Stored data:
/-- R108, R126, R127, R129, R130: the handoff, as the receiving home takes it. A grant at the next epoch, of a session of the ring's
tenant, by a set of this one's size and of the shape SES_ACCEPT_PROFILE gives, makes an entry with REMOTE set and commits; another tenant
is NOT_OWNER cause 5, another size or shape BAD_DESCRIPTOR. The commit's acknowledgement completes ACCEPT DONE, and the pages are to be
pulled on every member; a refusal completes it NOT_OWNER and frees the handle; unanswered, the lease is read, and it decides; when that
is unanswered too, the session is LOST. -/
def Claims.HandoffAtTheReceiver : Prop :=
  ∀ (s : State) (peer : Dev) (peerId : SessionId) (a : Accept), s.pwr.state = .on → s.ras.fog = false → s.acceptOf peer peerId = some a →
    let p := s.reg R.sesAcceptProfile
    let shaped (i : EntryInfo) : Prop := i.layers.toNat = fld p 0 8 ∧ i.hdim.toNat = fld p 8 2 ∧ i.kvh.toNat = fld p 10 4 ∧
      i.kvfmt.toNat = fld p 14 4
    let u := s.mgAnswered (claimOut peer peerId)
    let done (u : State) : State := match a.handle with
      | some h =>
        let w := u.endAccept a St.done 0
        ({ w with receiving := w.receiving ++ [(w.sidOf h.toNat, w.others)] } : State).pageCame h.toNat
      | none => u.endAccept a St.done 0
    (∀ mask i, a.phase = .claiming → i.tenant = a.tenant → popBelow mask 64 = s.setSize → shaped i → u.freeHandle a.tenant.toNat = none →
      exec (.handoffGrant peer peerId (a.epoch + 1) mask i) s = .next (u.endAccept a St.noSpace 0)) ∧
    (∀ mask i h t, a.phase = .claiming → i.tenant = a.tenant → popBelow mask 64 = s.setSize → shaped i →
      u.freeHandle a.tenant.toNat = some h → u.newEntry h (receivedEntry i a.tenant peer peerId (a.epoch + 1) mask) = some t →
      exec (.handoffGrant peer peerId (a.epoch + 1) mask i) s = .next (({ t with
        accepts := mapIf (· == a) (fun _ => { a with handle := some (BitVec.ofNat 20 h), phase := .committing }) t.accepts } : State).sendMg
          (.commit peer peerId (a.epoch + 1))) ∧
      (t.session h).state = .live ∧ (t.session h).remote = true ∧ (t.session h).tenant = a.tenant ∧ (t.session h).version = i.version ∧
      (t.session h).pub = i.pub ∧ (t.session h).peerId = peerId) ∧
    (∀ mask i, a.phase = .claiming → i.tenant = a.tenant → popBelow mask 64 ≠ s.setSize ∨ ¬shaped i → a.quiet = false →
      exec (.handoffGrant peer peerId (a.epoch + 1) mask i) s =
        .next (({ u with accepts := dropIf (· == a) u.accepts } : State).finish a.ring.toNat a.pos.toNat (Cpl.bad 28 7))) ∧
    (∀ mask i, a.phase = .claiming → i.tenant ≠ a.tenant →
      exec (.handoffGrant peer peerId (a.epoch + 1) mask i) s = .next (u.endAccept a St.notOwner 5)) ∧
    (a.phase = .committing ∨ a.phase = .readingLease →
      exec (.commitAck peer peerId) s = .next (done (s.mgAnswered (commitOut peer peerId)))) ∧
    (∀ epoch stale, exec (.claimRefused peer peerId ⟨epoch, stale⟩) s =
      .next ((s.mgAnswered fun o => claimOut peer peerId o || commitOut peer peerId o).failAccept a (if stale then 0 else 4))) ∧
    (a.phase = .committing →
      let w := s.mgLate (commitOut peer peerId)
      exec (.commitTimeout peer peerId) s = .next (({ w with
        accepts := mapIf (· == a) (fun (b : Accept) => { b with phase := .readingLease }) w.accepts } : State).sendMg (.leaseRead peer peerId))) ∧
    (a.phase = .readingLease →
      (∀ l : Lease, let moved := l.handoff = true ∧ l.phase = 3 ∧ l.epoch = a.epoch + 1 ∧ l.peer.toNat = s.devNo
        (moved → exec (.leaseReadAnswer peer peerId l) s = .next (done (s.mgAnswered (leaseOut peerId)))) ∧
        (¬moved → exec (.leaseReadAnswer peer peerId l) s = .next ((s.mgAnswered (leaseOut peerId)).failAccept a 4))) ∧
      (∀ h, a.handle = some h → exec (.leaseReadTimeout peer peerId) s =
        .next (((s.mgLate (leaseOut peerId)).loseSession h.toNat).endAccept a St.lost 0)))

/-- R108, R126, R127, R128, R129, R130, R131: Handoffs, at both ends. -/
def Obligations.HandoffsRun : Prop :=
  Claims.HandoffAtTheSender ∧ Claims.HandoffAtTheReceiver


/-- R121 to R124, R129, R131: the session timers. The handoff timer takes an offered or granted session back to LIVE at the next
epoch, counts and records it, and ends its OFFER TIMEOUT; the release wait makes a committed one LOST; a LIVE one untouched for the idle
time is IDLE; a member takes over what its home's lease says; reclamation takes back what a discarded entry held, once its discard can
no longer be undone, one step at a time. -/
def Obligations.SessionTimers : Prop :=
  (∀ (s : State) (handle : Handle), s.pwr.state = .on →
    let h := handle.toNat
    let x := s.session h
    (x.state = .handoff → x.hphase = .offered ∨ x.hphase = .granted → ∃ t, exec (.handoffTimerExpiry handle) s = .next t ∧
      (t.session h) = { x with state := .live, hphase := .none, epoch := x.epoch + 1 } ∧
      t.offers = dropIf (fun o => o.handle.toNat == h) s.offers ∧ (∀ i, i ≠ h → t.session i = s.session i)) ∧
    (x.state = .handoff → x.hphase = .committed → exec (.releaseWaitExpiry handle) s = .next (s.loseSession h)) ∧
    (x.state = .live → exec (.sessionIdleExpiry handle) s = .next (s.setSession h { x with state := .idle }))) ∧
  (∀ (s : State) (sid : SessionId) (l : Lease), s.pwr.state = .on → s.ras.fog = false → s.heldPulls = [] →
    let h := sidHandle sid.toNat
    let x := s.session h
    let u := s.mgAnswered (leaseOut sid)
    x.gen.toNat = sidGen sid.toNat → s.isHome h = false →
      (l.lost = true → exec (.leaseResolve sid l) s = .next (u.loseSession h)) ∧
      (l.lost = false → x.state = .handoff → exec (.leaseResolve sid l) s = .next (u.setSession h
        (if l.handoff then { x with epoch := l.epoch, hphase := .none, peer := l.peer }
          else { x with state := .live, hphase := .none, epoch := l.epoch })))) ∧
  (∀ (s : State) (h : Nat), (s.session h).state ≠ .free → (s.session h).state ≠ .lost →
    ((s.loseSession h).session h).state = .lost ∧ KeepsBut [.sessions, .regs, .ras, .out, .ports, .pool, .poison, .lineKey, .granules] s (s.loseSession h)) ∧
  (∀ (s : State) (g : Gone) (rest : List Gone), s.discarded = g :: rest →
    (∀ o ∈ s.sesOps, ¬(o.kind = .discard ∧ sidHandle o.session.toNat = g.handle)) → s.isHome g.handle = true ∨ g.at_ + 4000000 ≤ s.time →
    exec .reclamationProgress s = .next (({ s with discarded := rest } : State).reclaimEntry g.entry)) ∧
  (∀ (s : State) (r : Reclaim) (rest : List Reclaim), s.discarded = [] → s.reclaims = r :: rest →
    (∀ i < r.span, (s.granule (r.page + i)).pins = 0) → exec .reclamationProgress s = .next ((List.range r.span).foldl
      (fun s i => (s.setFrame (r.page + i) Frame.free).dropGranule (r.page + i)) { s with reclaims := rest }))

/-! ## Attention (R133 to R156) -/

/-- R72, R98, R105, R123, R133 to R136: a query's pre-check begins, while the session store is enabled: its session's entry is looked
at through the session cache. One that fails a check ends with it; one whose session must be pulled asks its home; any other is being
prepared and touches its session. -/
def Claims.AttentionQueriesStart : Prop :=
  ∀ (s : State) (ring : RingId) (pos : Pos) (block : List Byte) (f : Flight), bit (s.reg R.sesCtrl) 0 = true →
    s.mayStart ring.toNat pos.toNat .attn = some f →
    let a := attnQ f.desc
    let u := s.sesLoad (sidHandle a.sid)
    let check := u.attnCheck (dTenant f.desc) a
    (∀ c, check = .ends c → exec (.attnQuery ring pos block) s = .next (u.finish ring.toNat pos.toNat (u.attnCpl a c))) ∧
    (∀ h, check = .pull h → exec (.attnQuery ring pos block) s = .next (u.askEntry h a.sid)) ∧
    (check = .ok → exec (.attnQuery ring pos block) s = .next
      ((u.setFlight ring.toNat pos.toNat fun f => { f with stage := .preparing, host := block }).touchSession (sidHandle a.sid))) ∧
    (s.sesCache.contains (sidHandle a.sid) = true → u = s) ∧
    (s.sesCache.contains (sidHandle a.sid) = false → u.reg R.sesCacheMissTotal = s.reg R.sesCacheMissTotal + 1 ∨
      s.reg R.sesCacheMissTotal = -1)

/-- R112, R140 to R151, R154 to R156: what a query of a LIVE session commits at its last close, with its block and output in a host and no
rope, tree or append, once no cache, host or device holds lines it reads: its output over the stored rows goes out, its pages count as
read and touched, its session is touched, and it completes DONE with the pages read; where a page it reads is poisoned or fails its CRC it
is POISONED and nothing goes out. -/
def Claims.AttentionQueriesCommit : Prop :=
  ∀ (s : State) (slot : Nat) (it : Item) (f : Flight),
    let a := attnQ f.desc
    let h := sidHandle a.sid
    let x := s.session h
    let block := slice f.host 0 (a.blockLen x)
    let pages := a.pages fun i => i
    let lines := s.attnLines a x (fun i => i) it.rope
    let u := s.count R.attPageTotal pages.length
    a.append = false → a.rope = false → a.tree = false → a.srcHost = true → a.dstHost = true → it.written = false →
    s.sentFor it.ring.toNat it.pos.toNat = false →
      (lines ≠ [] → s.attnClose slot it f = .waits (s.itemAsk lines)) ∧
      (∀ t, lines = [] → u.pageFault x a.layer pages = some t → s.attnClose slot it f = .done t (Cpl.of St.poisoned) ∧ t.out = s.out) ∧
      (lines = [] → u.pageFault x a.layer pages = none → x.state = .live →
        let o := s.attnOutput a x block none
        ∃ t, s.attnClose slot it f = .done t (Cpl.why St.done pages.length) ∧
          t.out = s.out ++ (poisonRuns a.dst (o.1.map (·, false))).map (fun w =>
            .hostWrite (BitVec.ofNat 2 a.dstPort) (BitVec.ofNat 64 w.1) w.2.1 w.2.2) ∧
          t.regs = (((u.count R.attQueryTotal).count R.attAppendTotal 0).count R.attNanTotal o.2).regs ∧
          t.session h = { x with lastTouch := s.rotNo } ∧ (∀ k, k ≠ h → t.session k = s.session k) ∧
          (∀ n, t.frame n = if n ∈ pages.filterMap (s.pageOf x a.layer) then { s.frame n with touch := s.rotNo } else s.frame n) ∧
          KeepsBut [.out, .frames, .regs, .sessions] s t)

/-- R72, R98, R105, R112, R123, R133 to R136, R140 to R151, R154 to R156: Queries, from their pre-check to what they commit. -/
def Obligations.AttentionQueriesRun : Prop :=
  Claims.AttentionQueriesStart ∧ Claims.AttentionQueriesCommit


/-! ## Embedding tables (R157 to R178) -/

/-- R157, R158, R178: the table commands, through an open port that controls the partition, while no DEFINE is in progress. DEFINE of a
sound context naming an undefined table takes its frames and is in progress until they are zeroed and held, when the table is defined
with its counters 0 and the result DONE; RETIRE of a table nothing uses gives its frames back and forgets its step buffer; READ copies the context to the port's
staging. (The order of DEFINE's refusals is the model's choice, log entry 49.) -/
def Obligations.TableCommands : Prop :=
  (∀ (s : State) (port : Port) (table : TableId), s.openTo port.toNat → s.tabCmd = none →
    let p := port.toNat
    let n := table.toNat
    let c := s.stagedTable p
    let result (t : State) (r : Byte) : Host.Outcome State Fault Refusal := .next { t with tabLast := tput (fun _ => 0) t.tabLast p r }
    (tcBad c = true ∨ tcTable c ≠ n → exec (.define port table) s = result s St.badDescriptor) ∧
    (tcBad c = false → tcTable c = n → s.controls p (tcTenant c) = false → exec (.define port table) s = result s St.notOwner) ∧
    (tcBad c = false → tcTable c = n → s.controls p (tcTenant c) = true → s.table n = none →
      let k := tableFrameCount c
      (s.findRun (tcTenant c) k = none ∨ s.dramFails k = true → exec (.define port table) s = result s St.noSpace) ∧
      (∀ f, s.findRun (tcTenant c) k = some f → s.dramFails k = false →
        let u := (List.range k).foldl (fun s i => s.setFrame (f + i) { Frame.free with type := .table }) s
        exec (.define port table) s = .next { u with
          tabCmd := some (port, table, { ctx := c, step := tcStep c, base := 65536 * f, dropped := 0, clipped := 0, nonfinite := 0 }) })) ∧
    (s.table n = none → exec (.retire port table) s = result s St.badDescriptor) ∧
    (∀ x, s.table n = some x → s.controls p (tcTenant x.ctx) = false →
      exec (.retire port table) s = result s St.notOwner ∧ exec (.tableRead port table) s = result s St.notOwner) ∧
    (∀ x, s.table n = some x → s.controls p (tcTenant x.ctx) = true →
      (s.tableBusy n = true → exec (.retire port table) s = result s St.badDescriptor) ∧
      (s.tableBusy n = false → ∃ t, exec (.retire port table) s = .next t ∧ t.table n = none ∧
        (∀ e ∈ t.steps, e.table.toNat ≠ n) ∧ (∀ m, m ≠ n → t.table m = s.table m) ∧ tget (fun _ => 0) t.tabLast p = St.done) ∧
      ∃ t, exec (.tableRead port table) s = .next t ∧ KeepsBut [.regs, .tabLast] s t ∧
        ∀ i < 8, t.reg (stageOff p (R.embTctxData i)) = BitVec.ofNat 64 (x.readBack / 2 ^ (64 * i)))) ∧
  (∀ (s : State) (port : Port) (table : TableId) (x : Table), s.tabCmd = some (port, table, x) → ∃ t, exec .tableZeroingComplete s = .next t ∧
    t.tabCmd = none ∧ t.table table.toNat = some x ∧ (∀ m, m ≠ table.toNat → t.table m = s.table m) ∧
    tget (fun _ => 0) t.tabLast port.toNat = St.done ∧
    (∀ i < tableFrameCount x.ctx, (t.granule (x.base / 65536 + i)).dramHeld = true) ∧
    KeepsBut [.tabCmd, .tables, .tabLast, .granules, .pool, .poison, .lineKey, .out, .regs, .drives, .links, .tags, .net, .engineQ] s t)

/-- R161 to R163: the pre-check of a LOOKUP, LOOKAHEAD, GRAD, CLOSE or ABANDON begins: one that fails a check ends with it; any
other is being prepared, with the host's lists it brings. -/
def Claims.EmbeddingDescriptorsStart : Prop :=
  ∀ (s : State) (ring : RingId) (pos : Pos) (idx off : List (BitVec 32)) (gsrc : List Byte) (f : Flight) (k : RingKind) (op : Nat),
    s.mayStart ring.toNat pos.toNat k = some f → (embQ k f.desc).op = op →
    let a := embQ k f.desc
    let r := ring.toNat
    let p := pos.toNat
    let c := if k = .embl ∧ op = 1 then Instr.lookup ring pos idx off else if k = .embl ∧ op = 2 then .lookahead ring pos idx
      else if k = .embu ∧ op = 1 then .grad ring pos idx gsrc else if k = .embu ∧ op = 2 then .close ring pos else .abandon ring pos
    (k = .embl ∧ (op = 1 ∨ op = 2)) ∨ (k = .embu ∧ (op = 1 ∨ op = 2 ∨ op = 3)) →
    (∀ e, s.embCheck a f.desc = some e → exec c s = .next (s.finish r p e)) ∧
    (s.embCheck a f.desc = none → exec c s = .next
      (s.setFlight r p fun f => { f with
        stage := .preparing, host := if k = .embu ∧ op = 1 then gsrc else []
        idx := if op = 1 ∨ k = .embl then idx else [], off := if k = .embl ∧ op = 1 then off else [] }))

▸ What needs to be done: From the records above, return each line that includes "sendMg".

▸ Expected answer:
        accepts := mapIf (· == a) (fun _ => { a with handle := some (BitVec.ofNat 20 h), phase := .committing }) t.accepts } : State).sendMg
        accepts := mapIf (· == a) (fun (b : Accept) => { b with phase := .readingLease }) w.accepts } : State).sendMg (.leaseRead peer peerId))) ∧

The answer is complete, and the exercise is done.